What we have formulated here is the strongest possible claim, namely that all components of invariant representations can be direct grounding substrate for abstract concepts. We invite future work to falsify this claim in its first, second, and third parts (see italics). Firstly, the claim can be modified in that that concepts can only be grounded in the kinematic component of invariants. The contribution would still hold that invariants are a grounding substrate. A second way to modify this claim is that invariants are not necessarily the direct substrate in which concepts are grounded, but are distal mechanisms which constrain and cause grounding effects. This would align our proposal with perspectives presented by Fischer (2012; cf. also Felisatti et al., 2020), Gibbs (2005, p. 141), and Johnson (2018), although the latter two do not place importance on physical invariants. Third, one can also modify the claim so that it grounds only concrete concepts. Even when assuming that invariants are a grounding substrate because they are simulated as well as other modalities, they may still be limited to concrete concepts, as has been purported for sensorimotor representations (Barsalou & Wiemer-Hastings, 2005; Borghi et al., 2019; Kousta et al., 2011). Lastly, in addition to these three possibilities, it is also possible to modify the claim by arguing that invariant representations are already “abstracted” perceptions (cf. Merfeld et al., 1999), yet can still contribute to grounding concepts (as in dynamic force image schemas). All these weaker formulations of our proposal would still be novel and interesting contributions to the ongoing grounded cognition work by explaining the origin of grounded effects, or by giving a framework in which to embed other findings. We invite falsificationists to whittle away the untenable parts of our strong version.

Concluding remarks

We have outlined a proposal that invariant representations can be a direct grounding substrate for abstract concepts. We have also reviewed the grounded cognition literature, finding that the central theories (simulation and conceptual metaphor theory) are unable to account for physical invariants in their elaborate versions. Meanwhile two theories less commonly cited in grounded cognition literature, conceptual spaces and predictive processing, are well able to account for all of our strong proposal (conceptual spaces) or very large parts (predictive processing).
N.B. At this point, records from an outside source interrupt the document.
/-- The op word of a WMATMUL (R176). -/
def wmatWord (h : OpHead) (a : WmatmulArgs) : Nat :=
  opWord 0x33 (b2n a.transposeA + 2 * b2n a.transposeB + 4 * b2n a.rnd) h [(78, lsaBits a.a), (60, lsaBits a.b), (57, a.aSfmt.toNat),
    (54, a.bSfmt.toNat), (42, a.kchM1.toNat), (40, a.dest.toNat), (22, lsaBits a.dst), (6, tixBits a.out), (2, a.mb.toNat)]
/-- The RND bit of a WMATMUL (R96, R120): RN of the layer mode entry that the routine's last BRANCH on a mode slot tested, which selects the
wide path; the op's own flag where no such BRANCH has run (DEDUCED, log 75). -/
def wmatRnd (t : Ctx) (a : WmatmulArgs) : Bool :=
  match t.lastMode with
  | some lm => t.rnOf lm.1
  | none => a.rnd
/-- A WMATMUL as it stands in the wide array at its issue (R131): its first chunk is paid, and nothing is formed. -/
def wideStart (t : Ctx) (a : WmatmulArgs) : WideRun :=
  { args := a, aLine := t.line a.a, bLine := t.line a.b, dLine := t.line a.dst, out := BitVec.ofNat 32 (t.tile a.out)
    mb := (t.sreg a.mb).truncate 16, lm := t.lastMode.getD (0xFFFF, 3), rnd := wmatRnd t a, done := 0, acc := [], owe := 0 }
/-- The plan of a WMATMUL (R173, R350: 160 nJ a chunk, the first at issue). -/
def wmatPlan (s : State) (p : Site) (h : OpHead) (a : WmatmulArgs) : Plan :=
  let c := s.core (Site.no p)
  let t := c.ctx p.guest
  let n := a.kchM1.toNat + 1
  let na := n * 4096 * Coding.sfmtBytes a.aSfmt.toNat
  let nb := n * 4096 * Coding.sfmtBytes a.bSfmt.toNat
  { word := wmatWord h a, unit := some .wide, reads := [lsRange (t.line a.a * 256) na, lsRange (t.line a.b * 256) nb]
    writes := if a.dest = 1#2 then [{ sp := .ls, lo := t.line a.dst, n := 64 }] else []
    regsR := [a.a.s.toNat, a.b.s.toNat, a.dst.s.toNat, a.out.s.toNat, a.mb.toNat], cost := 16000
    finish := .wide (wideStart t a)
    fault := faultOf [need (decide (a.aSfmt.toNat ≤ 4) && decide (a.bSfmt.toNat ≤ 4) && decide (a.dest.toNat ≤ 1)) 0x01,
      need (localOk c.chestLines p.guest false (t.line a.a * 256) na) 0x03,
      need (localOk c.chestLines p.guest false (t.line a.b * 256) nb) 0x03,
      need (decide (a.dest = 0#2) || linesOk c.chestLines p.guest true (t.line a.dst) 64) 0x03] }
/-- WMATMUL (R96, R119): the op goes to the wide array, which forms one output tile for the tile queue or for local store. -/
def execWmatmul (p : Site) (h : OpHead) (a : WmatmulArgs) (s : State) : Host.Outcome State Fault Refusal :=
  .next (s.issue p h (wmatPlan s p h a) id)

/-- Whether an output tile is selected for shadow-play (R103). -/
def shadowSelected (mode : Word) (seed : Long) (step : Nat) (a : ShadowArgs) : Bool :=
  let sh := fld mode.toNat 11 10
  let k := Rot.mix64 (seed ^^^ BitVec.ofNat 64 ((step * 2 ^ 24 + a.layer.toNat * 256) ||| 0x80 ||| a.product.toNat))
  if sh = 2 then true
  else if sh = 1 then decide ((Rot.mix64 (k + BitVec.ofNat 64 (a.mb.toNat * 2 ^ 32 + a.tile.toNat))).toNat % 2 ^ fld mode.toNat 15 12 = 0)
  else false
/-- The shadow record of a tile (R104). -/
def shadowRecord (step : Nat) (a : ShadowArgs) (b : List Word) : ShadowRec :=
  let z : ShadowRec :=
    { step := step, layer := a.layer.toNat, product := a.product.toNat, mb := a.mb.toNat, tile := a.tile.toNat, maxAbs := 0#32
      eNum := 0#32, eDen := 0#32, nonfin := 0 }
  (a.result.zip b).foldl (fun r (x, y) =>
    let d := Fp.subRne x y
    if Fp.isNonFinite x || Fp.isNonFinite y || Fp.isNonFinite d then { r with nonfin := r.nonfin + 1 }
    else { r with
      maxAbs := if Fp.flt r.maxAbs (Fp.fabs d) then Fp.fabs d else r.maxAbs
      eNum := Fp.addRne r.eNum (Fp.mulRne d d), eDen := Fp.addRne r.eDen (Fp.mulRne y y) }) z

/-- Whether a SHADOW unit may start on a core (R354): B is at or above the low mark, SHADOW_LOW is 1, or the main context is in WAIT STEP. -/
def State.shadowMayStart (s : State) (no : Nat) : Bool :=
  let g := s.gov (dieOf no)
  decide (g.mark g.cfg.lowPct ≤ g.b) || g.cfg.shadowLow ||
    (match (s.core no).main.status with
     | .waitStep _ _ => true
     | _ => false)
/-- Note whether a core's SHADOW work is deferred (R354). -/
def State.deferShadow (s : State) (no : Nat) (on : Bool) : State :=
  let g := s.gov (dieOf no)
  if g.deferred.contains no = on then s
  else s.setGov (dieOf no) { g with deferred := if on then g.deferred ++ [no] else g.deferred.erase no }
/-- The layer mode that a shadow tile sees: a replay that shadows everything sets SH to 2 (R381). -/
def State.shadowMode (s : State) (p : Site) (layer : Nat) : Word :=
  let mode := (s.ctx p).modeOf layer
  if ((s.slot (s.ctx p).slot).run.map (fun r => r.shadowAll)).getD false then (mode ||| 0x800#32) &&& ~~~0x400#32 else mode
/-- The tile's key among those that are part paid. -/
def ShadowWait.isOf (w : ShadowWait) (a : ShadowArgs) : Bool :=
  decide (w.layer = a.layer.toNat) && decide (w.product = a.product.toNat) && decide (w.mb = a.mb.toNat) && decide (w.tile = a.tile.toNat)
/-- The 1,024-cycle units of a shadow tile that are not paid yet: one for each 64 of its contraction length (R106, R350). -/
def Core.shadowLeft (c : Core) (a : ShadowArgs) : Nat :=
  match c.shadowWaits.find? (fun w => w.isOf a) with
  | some w => w.left
  | none => (a.a.headD []).length / 64
/-- Keep a shadow tile with units left to pay, or forget it when none is. -/
def Core.keepShadow (c : Core) (a : ShadowArgs) (left : Nat) : Core :=
  let ws := c.shadowWaits.filter (fun w => !w.isOf a)
  { c with shadowWaits := if left = 0 then ws else ws ++ [ShadowWait.mk a.layer.toNat a.product.toNat a.mb.toNat a.tile.toNat left] }

/-- A shadow tile's wide products, from the retained wide inputs, and their F19 flushes (R96, R101). -/
def shadowOut (mode : Word) (a : ShadowArgs) : List Word × Nat :=
  let x := Prod.toF19Lines a.a (mode.getLsbD 9)
  let y := Prod.toF19Lines a.b (mode.getLsbD 9)
  (Prod.wideTile x.1 y.1, x.2 + y.2)

/-- Whether the wide array is free for SHADOW work (R106, R121): the context that holds the core has no tile-fall-back chunk and no WMATMUL for
it; a guest's work gives way. -/
def State.shadowFree (s : State) (no : Nat) : Bool :=
  let c := s.core no
  c.guestIssuing || (!(c.main.inflight.any (fun f => decide (f.unit = .wide))) &&
    !s.fallBackWaits { x := Fin.ofNat 48 (no % 48), y := Fin.ofNat 48 (no / 48), guest := false })
/-- SHADOW_TILE (R101 to R106): a selected tile is recomputed in wide mode and recorded. Each of its 1,024-cycle units starts and is paid under
R354; a tile with units left to pay goes on at its next SHADOW_TILE, and one that may not start is deferred, never dropped. A layer product in
wide mode is not recomputed, and a replay counts nothing again (R106). The 4-bit result and the retained wide inputs are operands of the
command, as the producing cores sent them to the shadowing core (R102; DESIGN CHOICE, log 76). -/
def execShadowTile (p : Site) (a : ShadowArgs) (s : State) : Host.Outcome State Fault Refusal :=
  let no := Site.no p
  let t := s.ctx p
  let mode := s.shadowMode p a.layer.toNat
  let step := (s.core no).step.toNat
  let again := ((s.slot t.slot).run.map (fun r => r.replay)).getD false
  let ck (id : Nat) : CKey := ckLayer id p a.layer.toNat a.product.toNat
  if !shadowSelected mode (s.slot t.slot).seed step a then .next s
  else if mode.getLsbD a.product.toNat then .next (if again then s else s.count (ck Ctr.shadowSkippedWide))
  else if !s.shadowMayStart no then .next (s.deferShadow no true)
  else if !s.shadowFree no then .next s
  else
    let (s, left) := (s.deferShadow no false).payLater p 17000 ((s.core no).shadowLeft a)
    let s := s.modCore no (fun c => c.keepShadow a left)
    if 0 < left then .next s
    else
      let o := shadowOut mode a
      let r := shadowRecord step a o.1
      .next ((s.modSlot t.slot (fun x => { x with shadows := x.shadows ++ [r] })).countAll ck
        [(Ctr.shadowTiles, if again then 0 else 1), (Ctr.shadowNonfinite, if again then 0 else r.nonfin),
         (Ctr.wideChunks, (a.a.headD []).length / 64), (Ctr.f19Flush, o.2)])

/-- Whether the bank values of a core are still being read (R129): by an op in flight or by a DMA descriptor. -/
def State.bankRead (s : State) (no : Nat) : Bool :=
  (s.core no).main.inflight.any (fun f => f.reads.any (fun r => decide (r.sp = .ls) && decide (16384 ≤ r.lo)))

/-- BANK_CLEAR (R129): after a decision, once every read of the bank has completed; until then the clear is pending and drains wait. -/
def execBankClear (x y : Fin 48) (s : State) : Host.Outcome State Fault Refusal :=
  let no := coreNo x.val y.val
  let due := (s.core no).bankClearing || (s.slot 0).decision.isSome || decide ((s.slot 0).st = .replaying)
  if !due then .next s
  else if s.bankRead no then .next (s.modCore no (fun c => { c with bankClearing := true }))
  else .next (s.modCore no clearBank)

/-- The byte offset of a context's window save area in local store (R124, R172): the nibble array's window in its first 64 lines, the wide
array's in the next 64. -/
def saveAt (guest wide : Bool) : Nat := ((if guest then 12160 else 10112) + (if wide then 64 else 0)) * 256
/-- A partial output tile that an array of a context holds (R124): the nibble array's product under way, else the window left by a HOLD op, or
the wide array's product; with its layer and product. -/
def Ctx.partialOf (t : Ctx) (c : Core) (wide : Bool) : Option (SMap Word × Nat × Nat) :=
  if wide then t.inflight.findSome? (fun f => match f.finish with
    | .wide w => if 0 < w.done && !w.spilled then some (w.acc, w.lm) else none
    | _ => none)
  else (t.inflight.findSome? (fun f => match f.finish with
    | .matmul m => if 0 < m.done && !m.spilled then some (m.acc, ((m.descA c).map (fun x => (x.2.layer, x.2.axis))).getD (0xFFFF, 3)) else none
    | _ => none)).or (t.win.bind (fun w => if w.spilled then none else some (w.acc, w.lm)))
/-- The context with its partial output tiles of one array moved to the save area, or back from it with the words `acc` (R124). -/
def Ctx.moved (t : Ctx) (wide : Bool) (acc : Option (SMap Word)) : Ctx :=
  let out := acc.isNone
  let mat (f : InFlight) : Bool := match f.finish with
    | .matmul m => if 0 < m.done && (m.spilled != out) then true else false
    | _ => false
  let inNibble := t.inflight.any mat
  { t with
    inflight := t.inflight.map (fun f => match f.finish with
      | .matmul m => if !wide && mat f then { f with finish := .matmul { m with spilled := out, acc := acc.getD m.acc } } else f
      | .wide w => if wide && decide (0 < w.done) && (w.spilled != out) then { f with finish := .wide { w with spilled := out, acc := acc.getD w.acc } } else f
      | _ => f)
    win := if wide || inNibble then t.win
      else t.win.map (fun w => if w.spilled = out then w else { w with spilled := out, acc := acc.getD w.acc }) }
/-- Spill one array's window of a context to its save area (R124). -/
def State.spillOne (s : State) (no : Nat) (guest wide : Bool) : State :=
  let c := s.core no
  match (c.ctx guest).partialOf c wide with
  | some (acc, lm) =>
    (s.setCore no (({ c with lmem := c.lmem.writeList (saveAt guest wide) (((winList acc).map (fun (v : Word) => leBytes 4 v.toNat)).flatten) }).setCtx
      guest ((c.ctx guest).moved wide none))).count (ckLayer Ctr.windowSpill (siteOf no guest) lm.1 lm.2)
  | none => s
/-- Spill a context's windows to its save area (R124). -/
def State.spill (s : State) (no : Nat) (guest : Bool) : State := (s.spillOne no guest false).spillOne no guest true
/-- The words of one array's window in a context's save area. -/
def Core.saved (c : Core) (guest wide : Bool) : SMap Word :=
  ofWinList ((List.range 4096).map (fun i => BitVec.ofNat 32 (c.lmem.readLE (saveAt guest wide + 4 * i) 4)))
/-- Reload a context's windows from its save area (R124). -/
def State.reload (s : State) (no : Nat) (guest : Bool) : State :=
  s.modCore no (fun c => c.setCtx guest (((c.ctx guest).moved false (some (c.saved guest false))).moved true (some (c.saved guest true))))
We conclude that invariant representations deserve to be considered as a grounding substrate. Finally, we have argued that it would be beneficial for grounded cognition literature to differentiate simulation and metaphor as theories or as mechanisms (i.e., without their corresponding theoretical additions). In this reduced mechanism-version of the theories, physical invariants could be valuably integrated into current grounded cognition literature. This account begets an assessment of invariant representations and is well positioned to be integrated into current discussions of cognitive science and beyond (such as artificial intelligence).